EXERCISE GOAL
Beginning with the first line of the data below, reproduce every line unchanged, ending with the line that holds "instruments (R141 to".
BEGIN SOURCE DATA
-- ==== Sys2Proof/Machine/PlanStreams.lean ====
section
/-! DEFINITION. The validator's rules for streams, their rings, lode chains, arena transforms, weight digests, update lists and
instruments (R141 to R153, R156, R164 to R166, R170, R207, R210, R214, R215, R227, R231, R402). -/

namespace Sys2Proof.Machine

/-! ## The stream table (R141 to R144) -/

/-- Reserved fields and codes of a stream table entry (Table 5.3). -/
def entryReserved (e : Rec) : Bool :=
  let k := le e 9 1
  decide (bits (le e 0 8) 63 48 ≠ 0) || decide (le e 8 1 > 16) || bit k 6 || decide (bits k 2 0 ≥ 6) || decide (bits (le e 10 1) 7 6 ≠ 0) ||
  (!bit k 3 && decide (le e 10 1 ≠ 0)) || (bit k 3 && (decide (bits (le e 10 1) 2 0 = 7) || decide (bits (le e 10 1) 5 3 = 7))) || !zeroAt e 11 1 || decide (bits (le e 12 4) 31 17 ≠ 0) || decide (bits (le e 16 2) 15 13 ≠ 0) ||
  decide (bits (le e 18 2) 15 13 ≠ 0) || !zeroAt e 20 4

/-- Whether a class may stand on an identifier (Table 5.2). -/
def classAllowed (cls id : Nat) : Bool :=
  let core := (ownerCore id).isSome
  match cls with
  | 0 => core
  | 1 => core
  | 2 => true
  | _ => !core

/-- Bytes of a slot. -/
def slotBytes (e : Rec) : Nat := if pebbleRing e then 16 else 64

/-- Whether a range lies within one region of a context. -/
def Context.oneRegion (c : Context) (a n : Nat) : Bool :=
  c.regions.any fun r => decide (r.2.base ≤ a) && decide (a + n ≤ r.2.base + r.2.size)

/-- A present entry that R141 to R145 refuse. -/
def entryBad (c : Context) (id : Nat) (e : Rec) : Bool :=
  let cls := streamClass e
  let k := le e 9 1
  decide (id ≥ 0x8000) || !classAllowed cls id || (pebbleRing e && pebbleKindsBad e) || decide (le e 0 8 % 4096 ≠ 0) || decide (bits (le e 12 4) 16 0 > ringSize e) ||
  (bit k 5 && (cls == 2 || cls == 5)) || (bit k 4 && cls != 4) || !c.oneRegion (le e 0 8) (ringSize e * slotBytes e)

/-- Whether the entry format differs from the class's configured path (R142). -/
def State.pathDiffers (s : State) (e : Rec) : Bool :=
  let cls := streamClass e
  (bits s.cfg.paths (2 * cls + 1) (2 * cls) == 3) != pebbleRing e

/-- The number of a failed device, for a refusal's detail. -/
def State.failedDevice (s : State) : Nat := ((List.range 24).find? fun d => (s.mem d).failed.isSome).getD 0

/-- Whether an address lies in a window that a failed device unmapped (R198). (log 48: DEDUCED) -/
def State.unmapped (s : State) (a : Nat) : Bool := match windowOf a with | some w => !s.windowMapped w | none => false

/-- Refusals of the stream table. -/
def Img.streamBads (m : Img) (s : State) (c : Context) : List Bad :=
  (m.fixed 0x05).zipIdx.flatMap fun x =>
    let id := le x.1.2 0 4
    let e := x.1.2.drop 4
    let b := fun (code detail : Nat) => m.bad code x.1.1 0x05 x.2 0xFFFF detail
    if entryReserved e then [b 0x04 0]
    else if ((m.fixed 0x05).take x.2).any fun y => le y.2 0 4 == id then [b 0x0D id]
    else if !bit (le e 9 1) 7 then []
    else
      (if entryBad c id e then [b 0x0D id] else []) ++
      (match ownerCore id with | some k => if s.repair.retiredCores.contains k then [b 0x18 k] else [] | none => []) ++
      (if s.unmapped (le e 0 8) then [b 0x18 s.failedDevice] else []) ++
      (if s.pathDiffers e then [b 0x19 id] else [])

/-! ## Ring images (R147 to R151, R156) -/

/-- Reserved fields and codes of a descriptor (Table 5.4). -/
def descReserved (d : Rec) : Bool :=
  let c := le d 0 4
  decide (bits c 8 0 ≠ 0) || decide (bits c 24 23 = 3) || decide (bits c 30 28 = 7) || decide (bits c 27 25 = 7) ||
  decide (bits (le d 56 2) 15 13 ≠ 0) || decide (bits (le d 58 2) 15 13 ≠ 0) || bit (le d 60 2) 15 || decide (bits (le d 62 2) 15 12 ≠ 0)

/-- Reserved fields of a pebble entry in its 64 bytes. -/
def pebbleReserved (d : Rec) : Bool := decide (bits (le d 13 1) 4 0 ≠ 0) || !zeroAt d 14 2

/-- A pebble entry that R156 refuses. -/
def pebbleRefused (id : Nat) (e d : Rec) : Bool := pebbleBad id e d || !zeroAt d 16 48

/-- Queues that a slot's transfers name: the gate's and the signal's. -/
def Xfer.queues (x : Xfer) : List (Nat × Nat) := (if x.gate then [x.gateQ] else []) ++ (if x.signal then [x.sigQ] else [])

/-- A gate or signal that R151 refuses for a stream. -/
def queuesBad (id : Nat) (x : Xfer) : Bool :=
  (x.gate && (decide (x.gateQ.1 ≥ 96) || (ownerCore id).any (fun c => c != x.gateQ.1))) || (x.signal && decide (x.sigQ.1 ≥ 96))

/-- The scratchpad bytes a side touches, as (core, interval). -/
def Side.scratch (d : Side) (x : Xfer) (len k : Nat) : List (Nat × Iv) :=
  if d.kind ≠ 1 then []
  else (List.range x.rows).flatMap fun j =>
    let (v, f) := d.at x k j
    let a := bits v 24 0
    let b := bits f 24 0
    (bits d.addr 31 25, { lo := a, hi := a + len - 1 }) :: (if x.sfx = 0 then [] else [(bits d.addr 31 25, { lo := b, hi := b + x.sfx - 1 })])

/-- The device addresses a slot's sides name (R198). -/
def Xfer.addresses (x : Xfer) : List Nat :=
  (if x.src = 0 then x.srcAddr :: (if x.sfx = 0 then [] else [x.srcSfx]) else []) ++
  (if x.dst = 0 then x.dstAddr :: (if x.sfx = 0 then [] else [x.dstSfx]) else [])

/-- A transform descriptor that R207, R210 or R211 refuses. -/
def arenaBad (cls : Nat) (x : Xfer) : Bool :=
  decide (x.transform ≠ 0) &&
  (x.sfx == 0 || !([32, 64, 128].any fun n => x.rowBytes == n * x.sfx) || x.srcBuf != 0 || x.dstBuf != 0 ||
   (x.transform == 1 && (if cls = 0 then x.srcAddr != 0 || x.srcRow != 0 || x.srcStep != 0
                         else x.dstRow != 0 || x.dstStep != 0 || decide (x.dstAddr % 64 ≠ 0))))

/-- The ring image of a slot, if the plan gives one. -/
def Plan.slotAt (p : Plan) (id slot : Nat) : Option Rec := (p.rings.find? fun r => r.1 == id && r.2.1 == slot).map (·.2.2)

/-- Whether a slot is the first of its stream that compresses, and has no cursor to start from (R210). -/
def Plan.cursorless (p : Plan) (id slot : Nat) (x : Xfer) : Bool :=
  x.transform == 1 && x.dstAddr == 0 &&
  !((List.range slot).any fun i => match p.slotAt id i with | some d => (descOf d).transform == 1 | none => false)

/-- Whether passes give a stream's flow side I32 rows, or take such rows from it (R149, R207). -/
def wideRows (rs : List CoreRun) (id : Nat) : Bool :=
  rs.any fun r => r.lanes.any fun l => l.acts.any fun a => match a.pass with
    | some p => p.accFmt == 3 && (p.dst.stream == some id || p.preload.any fun q => (refAt q.2 0).stream == some id)
    | none => false

/-- The cores whose scratchpads or queues a slot's transfers name. -/
def Xfer.cores (x : Xfer) : List Nat :=
  (if x.src = 1 then [bits x.srcAddr 31 25] else []) ++ (if x.dst = 1 then [bits x.dstAddr 31 25] else []) ++ x.queues.map (·.1)

/-- Refusals of one ring image record. -/
def ringBads (m : Img) (s : State) (p : Plan) (rs : List CoreRun) (off i id slot : Nat) (d : Rec) : List Bad :=
  let b := fun (code detail : Nat) => m.bad code off 0x06 i 0xFFFF detail
  match p.stream? id with
  | none => [b 0x0D id]
  | some e =>
    let cls := streamClass e
    let x := xferOf e d
    if slot ≥ ringSize e then [b 0x0D id]
    else if if pebbleRing e then pebbleReserved d else descReserved d then [b 0x04 0]
    else if (if pebbleRing e then pebbleRefused id e d else descBad cls id d) || queuesBad id x || (x.link && (p.stream? x.linkTo).isNone) ||
      (cls == 4 && !pebbleRing e && s.residentCtx.any (·.confidential) && (x.sfx != 0 || x.transform != 0))
      then [b 0x0D id]
    else
      (x.queues.flatMap fun q => if p.depth q.1 q.2 = 0 then [m.bad 0x0A off 0x06 i q.1 q.2] else []) ++
      (if (List.range x.count).any fun k => (x.to.scratch x x.rowBytes k).any fun t =>
          match Tab.find? p.decls t.1 with
          | some a => decide (le a 12 4 ≠ 0) && t.2.meets { lo := le a 8 4, hi := le a 8 4 + 128 * le a 12 4 - 1 }
          | none => false
        then [b 0x08 0] else []) ++
      (if (x.digest || x.final) && (p.rings.any fun r => r.1 != id && (match p.stream? r.1 with
          | some e' => !pebbleRing e' && ((descOf r.2.2).digest || (descOf r.2.2).final) && (descOf r.2.2).slot == x.slot
          | none => false)) then [b 0x10 x.slot] else []) ++
      (match x.cores.find? s.repair.retiredCores.contains with | some c => [b 0x18 c] | none => []) ++
      (if arenaBad cls x || (x.transform != 0 && (if cls = 0 then x.dst == 3 else x.src == 3) && wideRows rs id) || (cls != 0 && p.cursorless id slot x) then [b 0x12 id] else []) ++
      (if x.addresses.any s.unmapped then [b 0x18 s.failedDevice] else [])

/-- Refusals of the ring images. -/
def Img.ringsBads (m : Img) (s : State) (p : Plan) (rs : List CoreRun) : List Bad :=
  (m.fixed 0x06).zipIdx.flatMap fun x => ringBads m s p rs x.1.1 x.2 (le x.1.2 0 4) (le x.1.2 4 4) (x.1.2.drop 8)

/-! ## Slots a step runs (R145, R159) -/

/-- The descriptors of the first `n` slots of a stream, in ring order. -/
def Plan.firstSlots (p : Plan) (id n : Nat) : List Xfer :=
  match p.stream? id with
  | some e => (List.range n).filterMap fun i => (p.slotAt id (i % ringSize e)).map (xferOf e)
  | none => []

/-- Slots each stream runs in a step when each of a number of them completes: the initial ones and one for each arm link. -/
def Plan.armedWith (p : Plan) (t : Tbl Nat) : Tbl Nat :=
  let links := t.flatMap fun x => ((p.firstSlots x.1 x.2).filter (·.link)).map (·.linkTo)
  t.map fun x => (x.1, (match p.stream? x.1 with | some e => bits (le e 12 4) 16 0 | none => 0) + (links.filter (· = x.1)).length)

/-- Iterate to the slots a step runs; every round but the last adds a link. -/
def Plan.armedAfter (p : Plan) : Nat → Tbl Nat → Tbl Nat
  | 0, t => t
  | n + 1, t => let t' := p.armedWith t; if t' = t then t else p.armedAfter n t'

/-- Slots that each stream of classes 0, 1, 2, 3 and 5 runs in a step by the plan's own arms. -/
def Plan.armed (p : Plan) : Tbl Nat :=
  p.armedAfter (2 ^ 40) ((p.streams.filter fun x => bit (le x.2 9 1) 7 && streamClass x.2 != 4).map fun x => (x.1, 0))

/-- The transfers of a stream in a step, in order, as (slot's transfers, transfer number within it). -/
def Plan.transfers (p : Plan) (armed : Tbl Nat) (id : Nat) : List (Xfer × Nat) :=
  (p.firstSlots id (Tab.get 0 armed id)).flatMap fun x => (List.range x.count).map fun k => (x, k)

/-! ## Lode chains (R164 to R166) -/

/-- A head descriptor that R165 refuses. -/
def headBad (x : Xfer) : Bool :=
  x.rows != 64 || x.sfx != 1 || !([32, 64, 128].contains x.rowBytes) || decide (x.srcRow ≠ (x.rowBytes : Int)) ||
  decide (x.srcStep ≠ (64 * x.rowBytes : Nat)) || x.srcBuf != 0

/-- Whether a chain breaks R164, R165 or R166. -/
def Plan.chainBad (p : Plan) (armed : Tbl Nat) (i : Nat) (head : Nat) (ms : List Nat) : Bool :=
  let isLode := fun (id : Nat) => match p.stream? id with | some e => streamClass e == 2 | none => false
  let slots := fun (id : Nat) => (p.rings.filter fun r => r.1 == id).map fun r => descOf r.2.2
  let bytes := ((slots head).head?.map (·.rowBytes)).getD 0
  let tiles := (p.transfers armed head).length
  let cores := ms.filterMap ownerCore
  decide (i ≥ 32) || (ownerCore head).isSome || !isLode head || ms.isEmpty || decide (ms.length > 96) || decide (cores.length ≠ ms.length) ||
  decide (cores.eraseDups.length ≠ ms.length) || ms.any (fun id => !isLode id) || ms.head?.any (fun id => ownerDie id != ownerDie head) ||
  (p.lodes.zipIdx.any fun y => y.2 != i && (y.1.1 == head || share y.1.2 ms)) ||
  (slots head).any (fun x => headBad x || x.rowBytes != bytes) ||
  ms.any (fun id => (slots id).any (fun x => x.rowBytes != bytes || x.sfx != 1) || (p.transfers armed id).length != tiles)

/-- Refusals of lode chains; a class 2 stream of no chain is one too. -/
def Img.lodeBads (m : Img) (p : Plan) (armed : Tbl Nat) : List Bad :=
  ((m.varied 0x09).zipIdx.flatMap fun x =>
    if p.chainBad armed x.2 (le x.1.2 0 4) ((unitsOf 0x09 x.1.2).map ofLe) then [m.bad 0x0F x.1.1 0x09 x.2 0xFFFF x.2] else []) ++
  (m.fixed 0x05).zipIdx.flatMap fun x =>
    let id := le x.1.2 0 4
    match p.stream? id with
    | some e => if streamClass e = 2 ∧ !(p.lodes.any fun y => y.1 == id || y.2.contains id) then [m.bad 0x0F x.1.1 0x05 x.2 0xFFFF 0] else []
    | none => []

/-! ## Update lists, instruments, scale updates (R214, R215, R227, R231) -/

/-- The device addresses an update entry names. -/
def updateAddresses (r : Rec) : List Nat :=
  [8, 14, 20, 50, 56, 74, 94].map (fun o => le r o 6) ++ (if bits (le r 0 4) 31 30 ≥ 1 then [le r 26 6, le r 32 6] else []) ++
  (if bits (le r 0 4) 31 30 = 2 then [le r 38 6, le r 44 6] else []) ++ (if bit (le r 0 4) 29 then [le r 62 6, le r 68 6] else [])

/-- Refusals of update lists. -/
def Img.updateBads (m : Img) (s : State) (p : Plan) : List Bad :=
  (m.varied 0x0D).zipIdx.flatMap fun x =>
    let d := le x.1.2 0 4
    (unitsOf 0x0D x.1.2).zipIdx.flatMap fun u =>
      let at' := x.1.1 + 8 + 128 * u.2
      let qs := [queueOf (le u.1 80 2), queueOf (le u.1 82 2)]
      (if u.2 ≥ 1024 ∨ le u.1 4 4 = 0 ∨ qs.any (fun q => decide (q.1 ≥ 96)) then [m.bad 0x13 at' 0x0D x.2 0xFFFF d] else []) ++
      (qs.flatMap fun q => if q.1 < 96 ∧ p.depth q.1 q.2 = 0 then [m.bad 0x0A at' 0x0D x.2 q.1 q.2] else []) ++
      (match qs.find? fun q => s.repair.retiredCores.contains q.1 with | some q => [m.bad 0x18 at' 0x0D x.2 q.1 q.1] | none => []) ++
      (if (updateAddresses u.1).any s.unmapped then [m.bad 0x18 at' 0x0D x.2 0xFFFF s.failedDevice] else [])

/-- Refusals of the instrument table's address, of scale update records, and of settings in unmapped windows. (log 47: DEDUCED) -/
def Img.instrumentBads (m : Img) (s : State) (c : Context) : List Bad :=
  let set := m.body 0x01
  let a := le set 8 8
  (if a % 64 ≠ 0 ∨ s.rangeCheck c true a (64 * 4096) = .denied then [m.bad 0x14 (m.base 0x01 + 8) 0x01 0 0xFFFF 0] else []) ++
  (if s.unmapped a || s.unmapped (le set 16 8) then [m.bad 0x18 (m.base 0x01 + 8) 0x01 0 0xFFFF s.failedDevice] else []) ++
  (m.fixed 0x0F).zipIdx.flatMap fun x =>
    let e := bits (ofLe x.1.2) 31 20
    if x.2 ≥ 1024 ∨ ((m.fixed 0x0F).take x.2).any (fun y => bits (ofLe y.2) 31 20 = e) then [m.bad 0x14 x.1.1 0x0F x.2 0xFFFF x.2] else []

end Sys2Proof.Machine
end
END SOURCE DATA
EXERCISE SOLUTION
-- ==== Sys2Proof/Machine/PlanStreams.lean ====
section
/-! DEFINITION. The validator's rules for streams, their rings, lode chains, arena transforms, weight digests, update lists and
instruments (R141 to R153, R156, R164 to R166, R170, R207, R210, R214, R215, R227, R231, R402). -/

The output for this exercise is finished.